## Work task
Go through the entries below. Copy each line in which "snapClose" appears.

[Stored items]
▼

-- ==== Sys2Proof/Syntax.lean ====
section
/-! DEFINITION. The commands of the EJC-7410: one constructor of `Instr` for each row of
spec/opcode_table.json. -/

namespace Sys2Proof

/-- The four host ports (00, Conventions). -/
inductive Port where
  | p0 | p1 | p2 | p3
deriving DecidableEq, Repr

/-- The number of a port, which is also its bit in a set of ports (R188). -/
def Port.index : Port → Nat
  | .p0 => 0
  | .p1 => 1
  | .p2 => 2
  | .p3 => 3

/-- All ports, in ascending number. -/
def Port.all : List Port := [.p0, .p1, .p2, .p3]

/-- The 24 requests of Table 10-3. -/
inductive Request where
  | deviceStatus | configure | portReset | flagClear
  | snapOpen | snapClose | stat | read | scan
  | beginTxn | create | write | resize | add | delete | commit | abort | txnStatus
  | watch | unwatch | eventPeek | eventAck
  | checkpoint | checkpointCancel
deriving DecidableEq, Repr

/-- What brings device reset about (R185): RESET_N held low, which does not reach the flash, or a loss
of power, which may cut off an operation running in the flash (R161). `left` is what the region of
the operation then holds, from its first byte on; `none` when it holds what it held before. -/
inductive ResetCause where
  | resetN
  | power (left : Option (List Byte))
deriving DecidableEq, Repr

/-- What the clock of a byte of an open frame has brought: an SCL edge inside a byte, which only reloads the stall
timer (R165), or the end of the byte, with what the row needs of it. -/
inductive Clocked (α : Type) where
  | edge
  | byte (x : α)
deriving DecidableEq, Repr

/-- The commands. The request rows carry the port whose write frame ends: the request's arguments are
the bytes its receive buffer holds (R168). The `left` and `received` operands of the flash rows are
`none` when the flash did, or the link delivered, what the operation is for, and otherwise the bytes
that the region holds or the link delivered (R141). -/
inductive Instr where
  /-- DEVICE_STATUS (R178) -/
  | deviceStatus (p : Port)
  /-- CONFIGURE (R176) -/
  | configure (p : Port)
  /-- PORT_RESET (R180) -/
  | portReset (p : Port)
  /-- FLAG_CLEAR (R131) -/
  | flagClear (p : Port)
  /-- SNAP_OPEN (R39) -/
  | snapOpen (p : Port)
  /-- SNAP_CLOSE (R40) -/
  | snapClose (p : Port)
  /-- STAT (R52) -/
  | stat (p : Port)
  /-- READ (R53) -/
  | read (p : Port)
  /-- SCAN (R56) -/
  | scan (p : Port)
  /-- BEGIN (R71) -/
  | beginTxn (p : Port)
  /-- CREATE (R72) -/
  | create (p : Port)
  /-- WRITE (R74) -/
  | write (p : Port)
  /-- RESIZE (R76) -/
  | resize (p : Port)
  /-- ADD (R77) -/
  | add (p : Port)
  /-- DELETE (R78) -/
  | delete (p : Port)
  /-- COMMIT (R80) -/
  | commit (p : Port)
  /-- ABORT (R83) -/
  | abort (p : Port)
  /-- TXN_STATUS (R90) -/
  | txnStatus (p : Port)
  /-- WATCH (R120) -/
  | watch (p : Port)
  /-- UNWATCH (R121) -/
  | unwatch (p : Port)
  /-- EVENT_PEEK (R127) -/
  | eventPeek (p : Port)
  /-- EVENT_ACK (R128) -/
  | eventAck (p : Port)
  /-- CHECKPOINT (R151) -/
  | checkpoint (p : Port)
  /-- CHECKPOINT_CANCEL (R159) -/
  | checkpointCancel (p : Port)
  /-- UNKNOWN_CODE_FRAME (R168) -/
  | unknownCodeFrame (p : Port)
  /-- EMPTY_WRITE_FRAME (R168) -/
  | emptyWriteFrame (p : Port)
  /-- WRITE_FRAME_START (R164): START or repeated START, seven address bits, direction 0 -/
  | writeFrameStart (p : Port) (address : BitVec 7)
  /-- READ_FRAME_START (R171): START or repeated START, seven address bits, direction 1 -/
  | readFrameStart (p : Port) (address : BitVec 7)
  /-- READ_FRAME_END (R174) -/
  | readFrameEnd (p : Port)
  /-- STALL_TIMER_EXPIRY (R165) -/
  | stallTimerExpiry (p : Port)
  /-- TICK (R186) -/
  | tick
  /-- HOLD_TIMER_EXPIRY (R42) -/
  | holdTimerExpiry (p : Port)
  /-- IDLE_TIMER_EXPIRY (R87) -/
  | idleTimerExpiry (p : Port)
  /-- TAKE (R97) -/
  | take
  /-- PAGE_DIGESTED (R105) -/
  | pageDigested
  /-- PUBLISH (R110) -/
  | publish
  /-- DEVICE_RESET (R185) -/
  | deviceReset (cause : ResetCause)
  /-- DEVICE_RESET_END (R185), with the strap levels ADR[2:0] and PRIV[3:0] -/
  | deviceResetEnd (adr : BitVec 3) (priv : BitVec 4)
  /-- STATUS_POLL_READY (R138); `left` for an operation left running that has ended -/
  | statusPollReady (left : Option (List Byte))
  /-- STATUS_POLL_TIMEOUT (R138) -/
  | statusPollTimeout
  /-- ERASE_DONE (R139) -/
  | eraseDone (left : Option (List Byte))
  /-- ERASE_TIMER_EXPIRY (R139) -/
  | eraseTimerExpiry
  /-- PROGRAM_DONE (R140) -/
  | programDone (left : Option (List Byte))
  /-- PROGRAM_TIMER_EXPIRY (R140) -/
  | programTimerExpiry
  /-- READBACK_DONE (R141) -/
  | readbackDone (received : Option (List Byte))
  /-- LOAD_HEADERS_READ (R146) -/
  | loadHeadersRead
  /-- LOAD_ENTRY_CHECKED (R147) -/
  | loadEntryChecked
  /-- LOAD_ENTRY_INSTALLED (R148) -/
  | loadEntryInstalled
  /-- DATA_BYTE_RECEIVED (R166): the byte, or an SCL edge inside it -/
  | dataByteReceived (p : Port) (b : Clocked Byte)
  /-- BYTE_CLOCKED_OUT (R173): whether the host acknowledged the byte, or an SCL edge inside it -/
  | byteClockedOut (p : Port) (acknowledged : Clocked Bool)
deriving DecidableEq, Repr

end Sys2Proof
end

▲

## Exercise solution
  | snapOpen | snapClose | stat | read | scan
  | snapClose (p : Port)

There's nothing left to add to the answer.